(Collected data)
- - -
-- ==== Sys2Proof/Syntax.lean ====
section
/-! DEFINITION. The instructions and steps of the UZ8: one constructor of `Instr` per row of spec/opcode_table.json.
Rows with an encoding take the operands of their format (R29, R32); rows without one are the part's own steps and take
what the step acts on, supplied by the schedule or by the world outside the module. -/

namespace Sys2Proof

/-- A 6-bit register specifier (R35): 0 `lt`, 1 `zero`, 8-15 q0-q7, 16-63 v0-v47. -/
abbrev Spec := Fin 64

/-- A predicate number, p0 to p7 (R39). -/
abbrev PredNo := Fin 8

/-- A 3-bit register field of a 16-bit form (R32): 0-6 q0-q6, 7 `lt`. -/
abbrev CReg := Fin 8

/-- An operand-extension register number, x0 to x3 (R40). -/
abbrev XNo := Fin 4

/-- The float types of R31; `fr n` is the format register fn. -/
inductive FTy where
  | f32 | f64 | b16 | h16 | e4 | e5
  | fr (n : Fin 4)
  deriving DecidableEq, Repr

/-- The 3-bit integer types of R31. -/
inductive IntTy where
  | i8 | i16 | i32 | i64 | n8 | n16 | n32 | n64
  deriving DecidableEq, Repr

/-- The integer side of `cvti` and `cvtf` (R119): an integer type or a format register. -/
inductive CvtInt where
  | int (t : IntTy)
  | fr (n : Fin 4)
  deriving DecidableEq, Repr

/-- Memory orders (R30). -/
inductive MOrd where
  | rlx | acq | rel | ar | sc
  deriving DecidableEq, Repr

/-- Scopes, from narrowest to widest (R30, R189). -/
inductive Scope where
  | task | core | clu | quad | die | half | dev | host | link | fab | sys
  deriving DecidableEq, Repr

/-- What the home slice of a line is asked to do in one step (R162): serve the outstanding access `id`, note the
eviction of a line by one core's L1, or let the line leave the L2. A line is named by its location divided by 32. -/
inductive HomeReq where
  | access (id : Nat)
  | evict (core line : Nat)
  | l2Evict (line : Nat)
  deriving DecidableEq, Repr

/-- What a Notur flit carries to this module (R408): a peer's read or write of this module's memory, its atomic by function
number on 4 or 8 bytes (R177, R178; 11 is the saturating add of a signal, R393), or, for flits of this module's own, the response
to an access, the acknowledgement of a flit and the request to replay from one. -/
inductive NoturBody where
  | read (pa n : Nat)
  | write (pa : Nat) (bytes : List Byte)
  | atomic (pa : Nat) (fn : Fin 12) (size : Bool) (data : BitVec 256)
  | response (acc : Nat) (bytes : List Byte)
  | ack (seq : BitVec 12)
  | replay (seq : BitVec 12)
  deriving DecidableEq, Repr

/-- A received Notur flit: its sequence number, whether its CRC-64 is right, and its content (R408). -/
structure NoturFlit where
  seq : BitVec 12
  crcOk : Bool
  body : NoturBody
  deriving DecidableEq, Repr

/-- A lane of a stack's HBM interface (R414). -/
structure HbmLane where
  stack : Nat
  lane  : BitVec 16
  deriving DecidableEq, Repr

/-- What the host writes to a device register: 8 bytes, or 4 (R160). -/
inductive RegData where
  | word (v : BitVec 64)
  | half (v : BitVec 32)
  deriving DecidableEq, Repr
- - -
== EXERCISE GOAL ==
Write out exactly each line of the entries, starting at the one containing "(pa : Nat) (bytes : List Byte)" and finishing with the last line.

== OUTPUT OF THE TASK ==
  | write (pa : Nat) (bytes : List Byte)
  | atomic (pa : Nat) (fn : Fin 12) (size : Bool) (data : BitVec 256)
  | response (acc : Nat) (bytes : List Byte)
  | ack (seq : BitVec 12)
  | replay (seq : BitVec 12)
  deriving DecidableEq, Repr

/-- A received Notur flit: its sequence number, whether its CRC-64 is right, and its content (R408). -/
structure NoturFlit where
  seq : BitVec 12
  crcOk : Bool
  body : NoturBody
  deriving DecidableEq, Repr

/-- A lane of a stack's HBM interface (R414). -/
structure HbmLane where
  stack : Nat
  lane  : BitVec 16
  deriving DecidableEq, Repr

/-- What the host writes to a device register: 8 bytes, or 4 (R160). -/
inductive RegData where
  | word (v : BitVec 64)
  | half (v : BitVec 32)
  deriving DecidableEq, Repr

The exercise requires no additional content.